*** Begin section ***

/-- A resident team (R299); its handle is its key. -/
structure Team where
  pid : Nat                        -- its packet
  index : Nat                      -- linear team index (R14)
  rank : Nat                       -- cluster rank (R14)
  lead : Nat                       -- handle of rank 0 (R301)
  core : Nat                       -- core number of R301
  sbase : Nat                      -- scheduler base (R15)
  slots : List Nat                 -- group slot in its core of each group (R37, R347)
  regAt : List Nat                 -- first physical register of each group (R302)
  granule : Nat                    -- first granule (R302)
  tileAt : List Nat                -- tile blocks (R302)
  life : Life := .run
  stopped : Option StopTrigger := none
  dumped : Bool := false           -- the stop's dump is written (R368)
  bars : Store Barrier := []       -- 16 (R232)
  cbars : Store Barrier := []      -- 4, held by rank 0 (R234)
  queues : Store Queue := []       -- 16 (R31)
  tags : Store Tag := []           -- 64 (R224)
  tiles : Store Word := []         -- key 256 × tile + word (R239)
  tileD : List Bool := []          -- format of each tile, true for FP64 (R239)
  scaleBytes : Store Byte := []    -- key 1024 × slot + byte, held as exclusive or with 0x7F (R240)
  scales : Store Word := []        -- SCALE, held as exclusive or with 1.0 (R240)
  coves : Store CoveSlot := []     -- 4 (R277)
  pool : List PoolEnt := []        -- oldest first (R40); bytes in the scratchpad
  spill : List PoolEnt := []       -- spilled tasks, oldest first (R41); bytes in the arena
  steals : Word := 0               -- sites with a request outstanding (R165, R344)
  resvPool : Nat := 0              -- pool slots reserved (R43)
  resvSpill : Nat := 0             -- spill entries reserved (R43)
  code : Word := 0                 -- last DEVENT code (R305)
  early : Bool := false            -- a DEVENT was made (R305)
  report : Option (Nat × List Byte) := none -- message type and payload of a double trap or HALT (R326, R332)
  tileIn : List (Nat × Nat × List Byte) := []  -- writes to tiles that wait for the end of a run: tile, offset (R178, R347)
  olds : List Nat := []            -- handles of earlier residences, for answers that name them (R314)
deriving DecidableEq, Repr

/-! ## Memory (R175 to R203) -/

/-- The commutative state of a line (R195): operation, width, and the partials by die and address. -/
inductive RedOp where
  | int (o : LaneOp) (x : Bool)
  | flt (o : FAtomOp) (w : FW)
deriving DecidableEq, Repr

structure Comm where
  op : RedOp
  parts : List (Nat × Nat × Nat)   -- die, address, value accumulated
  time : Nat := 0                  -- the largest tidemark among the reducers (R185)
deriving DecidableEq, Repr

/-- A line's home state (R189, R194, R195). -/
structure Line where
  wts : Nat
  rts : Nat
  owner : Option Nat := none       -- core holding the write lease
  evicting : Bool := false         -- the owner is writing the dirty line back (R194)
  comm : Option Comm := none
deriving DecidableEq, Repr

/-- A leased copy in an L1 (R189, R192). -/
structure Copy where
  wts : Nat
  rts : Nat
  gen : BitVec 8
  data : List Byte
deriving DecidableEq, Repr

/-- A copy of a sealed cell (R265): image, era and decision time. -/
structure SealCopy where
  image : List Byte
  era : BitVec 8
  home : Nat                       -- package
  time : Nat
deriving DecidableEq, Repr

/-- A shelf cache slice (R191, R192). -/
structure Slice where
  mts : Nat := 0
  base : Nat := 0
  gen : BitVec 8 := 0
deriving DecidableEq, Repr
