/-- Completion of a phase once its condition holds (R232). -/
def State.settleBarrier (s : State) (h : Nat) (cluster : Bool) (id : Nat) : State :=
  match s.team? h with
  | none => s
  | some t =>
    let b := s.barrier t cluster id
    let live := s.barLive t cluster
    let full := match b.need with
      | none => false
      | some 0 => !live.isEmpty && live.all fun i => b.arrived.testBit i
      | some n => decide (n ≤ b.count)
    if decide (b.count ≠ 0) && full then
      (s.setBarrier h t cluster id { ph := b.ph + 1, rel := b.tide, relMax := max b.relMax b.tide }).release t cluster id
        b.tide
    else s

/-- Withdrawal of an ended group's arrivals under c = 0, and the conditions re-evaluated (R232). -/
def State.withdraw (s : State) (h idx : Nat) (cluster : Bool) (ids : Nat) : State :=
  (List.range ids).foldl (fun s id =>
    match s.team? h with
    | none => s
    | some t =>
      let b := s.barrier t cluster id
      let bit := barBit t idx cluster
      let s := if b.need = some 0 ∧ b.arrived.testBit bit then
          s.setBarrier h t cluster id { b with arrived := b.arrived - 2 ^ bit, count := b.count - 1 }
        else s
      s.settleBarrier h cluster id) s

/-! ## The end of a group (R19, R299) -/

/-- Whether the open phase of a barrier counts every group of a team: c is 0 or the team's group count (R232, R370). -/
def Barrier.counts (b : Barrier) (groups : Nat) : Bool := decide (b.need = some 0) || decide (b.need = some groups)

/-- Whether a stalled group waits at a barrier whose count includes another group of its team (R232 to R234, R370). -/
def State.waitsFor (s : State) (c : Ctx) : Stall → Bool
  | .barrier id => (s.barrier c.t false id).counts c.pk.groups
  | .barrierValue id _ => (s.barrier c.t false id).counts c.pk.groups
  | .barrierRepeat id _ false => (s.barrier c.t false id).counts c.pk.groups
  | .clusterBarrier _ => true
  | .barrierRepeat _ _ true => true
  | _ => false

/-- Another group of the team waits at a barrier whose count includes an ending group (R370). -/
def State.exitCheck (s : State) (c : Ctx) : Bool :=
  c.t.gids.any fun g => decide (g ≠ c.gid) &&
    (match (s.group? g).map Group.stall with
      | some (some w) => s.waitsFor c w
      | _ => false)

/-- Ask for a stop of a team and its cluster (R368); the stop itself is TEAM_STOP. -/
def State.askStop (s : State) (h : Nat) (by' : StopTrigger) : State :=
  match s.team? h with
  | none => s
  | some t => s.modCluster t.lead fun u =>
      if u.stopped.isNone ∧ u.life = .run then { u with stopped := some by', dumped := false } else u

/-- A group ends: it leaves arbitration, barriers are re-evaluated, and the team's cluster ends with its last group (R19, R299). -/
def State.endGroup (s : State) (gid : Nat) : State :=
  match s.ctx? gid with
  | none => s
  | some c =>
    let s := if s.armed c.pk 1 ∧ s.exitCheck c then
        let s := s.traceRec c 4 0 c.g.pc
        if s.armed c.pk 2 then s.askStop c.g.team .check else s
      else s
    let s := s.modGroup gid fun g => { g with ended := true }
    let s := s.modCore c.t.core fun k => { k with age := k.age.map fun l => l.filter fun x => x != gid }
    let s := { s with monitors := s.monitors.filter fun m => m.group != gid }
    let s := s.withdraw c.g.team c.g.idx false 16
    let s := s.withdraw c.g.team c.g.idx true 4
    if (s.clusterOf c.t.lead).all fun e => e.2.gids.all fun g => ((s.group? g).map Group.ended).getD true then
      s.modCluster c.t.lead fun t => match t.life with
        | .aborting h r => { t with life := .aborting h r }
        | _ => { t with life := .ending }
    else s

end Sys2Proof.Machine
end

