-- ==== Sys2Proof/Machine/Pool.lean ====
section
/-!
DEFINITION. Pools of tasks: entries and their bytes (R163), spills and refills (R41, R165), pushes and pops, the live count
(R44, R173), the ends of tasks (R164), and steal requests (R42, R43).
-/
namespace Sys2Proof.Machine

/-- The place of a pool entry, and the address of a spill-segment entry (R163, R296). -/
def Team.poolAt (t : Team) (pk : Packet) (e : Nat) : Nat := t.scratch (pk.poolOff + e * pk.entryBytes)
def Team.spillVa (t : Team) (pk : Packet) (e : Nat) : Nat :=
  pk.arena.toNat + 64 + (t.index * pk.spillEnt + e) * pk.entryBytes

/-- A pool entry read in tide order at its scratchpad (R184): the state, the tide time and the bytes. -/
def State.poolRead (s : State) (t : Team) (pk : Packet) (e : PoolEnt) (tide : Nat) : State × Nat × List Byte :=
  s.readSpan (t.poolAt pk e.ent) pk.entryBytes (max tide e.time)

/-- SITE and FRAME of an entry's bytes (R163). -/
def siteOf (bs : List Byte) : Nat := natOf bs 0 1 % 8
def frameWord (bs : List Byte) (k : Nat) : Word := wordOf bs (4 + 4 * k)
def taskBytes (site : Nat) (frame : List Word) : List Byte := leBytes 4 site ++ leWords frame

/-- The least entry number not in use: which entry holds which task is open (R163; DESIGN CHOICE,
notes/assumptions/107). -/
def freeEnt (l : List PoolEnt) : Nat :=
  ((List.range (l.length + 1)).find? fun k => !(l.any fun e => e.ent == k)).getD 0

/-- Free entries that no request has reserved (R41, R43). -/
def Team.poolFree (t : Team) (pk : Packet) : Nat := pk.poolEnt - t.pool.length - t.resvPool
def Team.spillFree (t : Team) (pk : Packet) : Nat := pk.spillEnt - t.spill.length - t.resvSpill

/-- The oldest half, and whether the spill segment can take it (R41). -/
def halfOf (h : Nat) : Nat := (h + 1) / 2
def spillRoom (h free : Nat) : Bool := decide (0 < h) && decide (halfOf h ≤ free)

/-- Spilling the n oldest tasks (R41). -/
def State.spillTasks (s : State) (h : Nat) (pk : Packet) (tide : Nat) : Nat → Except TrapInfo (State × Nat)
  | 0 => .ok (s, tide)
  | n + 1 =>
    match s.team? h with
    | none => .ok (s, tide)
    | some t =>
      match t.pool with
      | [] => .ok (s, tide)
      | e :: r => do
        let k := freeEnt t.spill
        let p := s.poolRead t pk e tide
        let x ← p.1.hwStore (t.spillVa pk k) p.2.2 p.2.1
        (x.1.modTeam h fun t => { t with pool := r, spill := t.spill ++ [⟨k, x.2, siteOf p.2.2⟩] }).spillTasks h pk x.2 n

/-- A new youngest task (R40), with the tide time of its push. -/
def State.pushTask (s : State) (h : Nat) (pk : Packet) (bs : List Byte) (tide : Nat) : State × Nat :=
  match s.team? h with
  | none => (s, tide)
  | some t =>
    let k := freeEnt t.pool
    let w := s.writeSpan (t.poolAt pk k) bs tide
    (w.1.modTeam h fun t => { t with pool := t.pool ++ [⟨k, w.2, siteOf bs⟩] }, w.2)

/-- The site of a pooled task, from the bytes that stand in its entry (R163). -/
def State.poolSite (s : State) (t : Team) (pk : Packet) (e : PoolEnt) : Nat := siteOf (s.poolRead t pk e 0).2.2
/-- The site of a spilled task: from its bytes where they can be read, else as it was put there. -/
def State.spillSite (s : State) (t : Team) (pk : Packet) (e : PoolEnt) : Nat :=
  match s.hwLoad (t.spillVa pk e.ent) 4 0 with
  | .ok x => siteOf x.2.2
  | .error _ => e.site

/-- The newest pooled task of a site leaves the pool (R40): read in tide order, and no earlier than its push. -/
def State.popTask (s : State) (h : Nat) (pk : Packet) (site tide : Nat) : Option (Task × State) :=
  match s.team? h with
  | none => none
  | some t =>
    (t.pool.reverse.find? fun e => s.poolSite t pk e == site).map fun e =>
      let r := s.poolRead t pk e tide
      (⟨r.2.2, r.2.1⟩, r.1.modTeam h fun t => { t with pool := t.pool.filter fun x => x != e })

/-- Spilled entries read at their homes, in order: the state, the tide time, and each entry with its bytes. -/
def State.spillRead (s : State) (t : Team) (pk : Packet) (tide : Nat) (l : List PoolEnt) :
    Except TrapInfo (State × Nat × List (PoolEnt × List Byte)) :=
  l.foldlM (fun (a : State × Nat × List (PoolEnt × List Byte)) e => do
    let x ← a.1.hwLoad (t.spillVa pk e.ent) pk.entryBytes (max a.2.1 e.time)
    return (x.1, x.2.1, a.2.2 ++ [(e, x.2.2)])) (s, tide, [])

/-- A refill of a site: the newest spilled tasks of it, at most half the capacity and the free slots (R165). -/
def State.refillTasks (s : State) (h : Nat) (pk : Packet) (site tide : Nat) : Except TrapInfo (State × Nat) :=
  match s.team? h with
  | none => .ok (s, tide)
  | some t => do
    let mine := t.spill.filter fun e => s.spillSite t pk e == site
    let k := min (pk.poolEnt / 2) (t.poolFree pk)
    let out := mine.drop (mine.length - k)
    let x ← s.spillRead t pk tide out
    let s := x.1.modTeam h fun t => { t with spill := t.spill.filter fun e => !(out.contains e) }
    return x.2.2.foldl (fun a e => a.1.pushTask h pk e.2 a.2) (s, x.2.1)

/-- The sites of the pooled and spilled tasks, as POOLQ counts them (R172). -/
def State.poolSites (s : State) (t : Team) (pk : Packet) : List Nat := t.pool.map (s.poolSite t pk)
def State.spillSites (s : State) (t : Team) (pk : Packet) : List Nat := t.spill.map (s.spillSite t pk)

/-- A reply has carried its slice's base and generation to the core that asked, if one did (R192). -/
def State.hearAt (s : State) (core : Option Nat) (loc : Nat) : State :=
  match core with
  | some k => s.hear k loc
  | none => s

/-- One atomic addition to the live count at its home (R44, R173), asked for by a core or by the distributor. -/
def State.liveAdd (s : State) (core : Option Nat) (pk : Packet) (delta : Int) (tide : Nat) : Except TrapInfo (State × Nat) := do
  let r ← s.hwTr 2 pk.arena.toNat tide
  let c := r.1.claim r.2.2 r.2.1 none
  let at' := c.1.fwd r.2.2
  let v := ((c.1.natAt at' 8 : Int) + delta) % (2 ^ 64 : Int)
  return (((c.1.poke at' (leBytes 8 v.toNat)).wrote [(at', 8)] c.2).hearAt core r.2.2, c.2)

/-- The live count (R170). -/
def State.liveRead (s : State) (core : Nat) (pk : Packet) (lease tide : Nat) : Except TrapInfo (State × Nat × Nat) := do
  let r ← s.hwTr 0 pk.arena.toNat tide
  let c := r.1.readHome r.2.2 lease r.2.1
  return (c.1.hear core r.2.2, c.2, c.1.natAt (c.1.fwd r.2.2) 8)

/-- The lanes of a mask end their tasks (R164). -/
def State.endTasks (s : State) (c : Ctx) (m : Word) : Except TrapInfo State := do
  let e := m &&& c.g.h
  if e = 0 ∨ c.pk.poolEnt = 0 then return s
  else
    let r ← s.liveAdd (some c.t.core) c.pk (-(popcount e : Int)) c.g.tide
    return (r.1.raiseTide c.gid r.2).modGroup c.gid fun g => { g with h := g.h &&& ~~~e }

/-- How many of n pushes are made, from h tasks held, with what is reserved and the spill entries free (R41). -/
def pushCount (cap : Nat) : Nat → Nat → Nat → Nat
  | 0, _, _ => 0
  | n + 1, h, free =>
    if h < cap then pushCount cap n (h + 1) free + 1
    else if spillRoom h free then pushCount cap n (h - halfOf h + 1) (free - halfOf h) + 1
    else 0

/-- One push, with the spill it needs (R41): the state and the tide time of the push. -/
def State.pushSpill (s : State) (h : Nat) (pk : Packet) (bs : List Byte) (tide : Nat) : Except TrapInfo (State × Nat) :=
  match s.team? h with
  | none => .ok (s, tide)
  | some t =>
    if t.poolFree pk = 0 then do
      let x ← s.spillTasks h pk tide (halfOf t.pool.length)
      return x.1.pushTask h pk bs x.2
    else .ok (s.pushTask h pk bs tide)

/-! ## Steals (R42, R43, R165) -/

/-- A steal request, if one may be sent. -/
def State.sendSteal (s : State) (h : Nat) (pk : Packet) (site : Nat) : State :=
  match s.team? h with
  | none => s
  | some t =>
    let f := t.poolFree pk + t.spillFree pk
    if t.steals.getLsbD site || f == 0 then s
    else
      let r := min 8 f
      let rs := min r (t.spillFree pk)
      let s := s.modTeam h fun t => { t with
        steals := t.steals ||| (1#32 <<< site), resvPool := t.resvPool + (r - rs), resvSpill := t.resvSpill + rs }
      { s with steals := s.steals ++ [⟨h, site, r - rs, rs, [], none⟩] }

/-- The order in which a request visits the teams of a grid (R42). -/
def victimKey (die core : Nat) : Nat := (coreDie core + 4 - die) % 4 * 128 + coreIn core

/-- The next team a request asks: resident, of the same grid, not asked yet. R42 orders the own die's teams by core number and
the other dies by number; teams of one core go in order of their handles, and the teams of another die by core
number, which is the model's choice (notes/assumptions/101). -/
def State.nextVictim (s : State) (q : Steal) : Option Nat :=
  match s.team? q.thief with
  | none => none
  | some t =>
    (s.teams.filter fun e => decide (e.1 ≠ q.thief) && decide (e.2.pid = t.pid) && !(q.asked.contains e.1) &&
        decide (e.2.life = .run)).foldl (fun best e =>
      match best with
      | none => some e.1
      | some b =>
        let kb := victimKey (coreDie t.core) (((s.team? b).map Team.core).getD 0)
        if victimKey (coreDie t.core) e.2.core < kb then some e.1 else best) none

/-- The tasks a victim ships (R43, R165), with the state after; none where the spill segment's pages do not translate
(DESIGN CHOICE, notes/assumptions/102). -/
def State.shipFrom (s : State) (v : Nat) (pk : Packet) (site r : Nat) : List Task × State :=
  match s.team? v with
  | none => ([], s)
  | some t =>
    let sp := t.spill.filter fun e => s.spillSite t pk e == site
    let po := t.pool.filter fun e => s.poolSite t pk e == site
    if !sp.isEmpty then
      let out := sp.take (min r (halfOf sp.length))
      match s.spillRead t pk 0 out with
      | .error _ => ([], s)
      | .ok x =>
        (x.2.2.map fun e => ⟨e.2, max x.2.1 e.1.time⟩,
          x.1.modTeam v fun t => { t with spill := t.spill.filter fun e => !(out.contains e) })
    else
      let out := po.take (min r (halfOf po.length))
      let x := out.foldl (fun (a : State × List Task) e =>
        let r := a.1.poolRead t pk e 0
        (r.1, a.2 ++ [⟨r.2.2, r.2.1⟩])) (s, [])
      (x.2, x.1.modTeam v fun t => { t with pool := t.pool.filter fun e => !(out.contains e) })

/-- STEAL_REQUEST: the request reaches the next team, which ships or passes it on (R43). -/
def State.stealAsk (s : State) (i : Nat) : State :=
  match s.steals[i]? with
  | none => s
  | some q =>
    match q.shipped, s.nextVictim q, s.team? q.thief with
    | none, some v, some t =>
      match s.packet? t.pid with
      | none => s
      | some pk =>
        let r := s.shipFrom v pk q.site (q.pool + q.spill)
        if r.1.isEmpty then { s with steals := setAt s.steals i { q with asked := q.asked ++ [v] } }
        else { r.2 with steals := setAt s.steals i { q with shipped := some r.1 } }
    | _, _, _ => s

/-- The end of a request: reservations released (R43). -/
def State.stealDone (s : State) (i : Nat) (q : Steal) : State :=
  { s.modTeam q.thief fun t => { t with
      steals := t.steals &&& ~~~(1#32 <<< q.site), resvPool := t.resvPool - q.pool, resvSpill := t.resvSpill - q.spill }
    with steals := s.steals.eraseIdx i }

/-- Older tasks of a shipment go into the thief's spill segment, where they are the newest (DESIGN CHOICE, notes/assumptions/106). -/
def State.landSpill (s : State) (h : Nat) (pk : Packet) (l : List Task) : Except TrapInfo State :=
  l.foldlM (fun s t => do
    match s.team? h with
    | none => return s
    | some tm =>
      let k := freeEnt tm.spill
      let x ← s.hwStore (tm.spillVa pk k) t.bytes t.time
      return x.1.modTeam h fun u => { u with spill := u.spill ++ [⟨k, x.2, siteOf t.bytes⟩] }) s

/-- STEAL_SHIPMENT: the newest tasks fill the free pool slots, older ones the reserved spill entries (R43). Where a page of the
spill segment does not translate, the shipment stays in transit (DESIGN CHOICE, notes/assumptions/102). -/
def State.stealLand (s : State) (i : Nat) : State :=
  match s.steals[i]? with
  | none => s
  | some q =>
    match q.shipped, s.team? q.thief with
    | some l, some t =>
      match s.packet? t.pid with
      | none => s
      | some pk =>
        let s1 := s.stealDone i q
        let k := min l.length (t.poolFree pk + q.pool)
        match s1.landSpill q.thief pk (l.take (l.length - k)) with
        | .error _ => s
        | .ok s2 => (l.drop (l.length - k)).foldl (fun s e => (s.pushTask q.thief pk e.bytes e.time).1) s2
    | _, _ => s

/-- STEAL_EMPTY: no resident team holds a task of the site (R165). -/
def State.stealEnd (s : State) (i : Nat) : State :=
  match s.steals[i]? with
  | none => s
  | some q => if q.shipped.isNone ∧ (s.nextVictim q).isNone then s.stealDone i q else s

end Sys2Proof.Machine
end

*** End section ***

#### Exercise objective
An exact copy of the lines above, from the one containing "let k := freeEnt t.spill" through the one containing "than its push. -/", is the whole of the answer.

#### Result of the exercise
        let k := freeEnt t.spill
        let p := s.poolRead t pk e tide
        let x ← p.1.hwStore (t.spillVa pk k) p.2.2 p.2.1
        (x.1.modTeam h fun t => { t with pool := r, spill := t.spill ++ [⟨k, x.2, siteOf p.2.2⟩] }).spillTasks h pk x.2 n

/-- A new youngest task (R40), with the tide time of its push. -/
def State.pushTask (s : State) (h : Nat) (pk : Packet) (bs : List Byte) (tide : Nat) : State × Nat :=
  match s.team? h with
  | none => (s, tide)
  | some t =>
    let k := freeEnt t.pool
    let w := s.writeSpan (t.poolAt pk k) bs tide
    (w.1.modTeam h fun t => { t with pool := t.pool ++ [⟨k, w.2, siteOf bs⟩] }, w.2)

/-- The site of a pooled task, from the bytes that stand in its entry (R163). -/
def State.poolSite (s : State) (t : Team) (pk : Packet) (e : PoolEnt) : Nat := siteOf (s.poolRead t pk e 0).2.2
/-- The site of a spilled task: from its bytes where they can be read, else as it was put there. -/
def State.spillSite (s : State) (t : Team) (pk : Packet) (e : PoolEnt) : Nat :=
  match s.hwLoad (t.spillVa pk e.ent) 4 0 with
  | .ok x => siteOf x.2.2
  | .error _ => e.site

/-- The newest pooled task of a site leaves the pool (R40): read in tide order, and no earlier than its push. -/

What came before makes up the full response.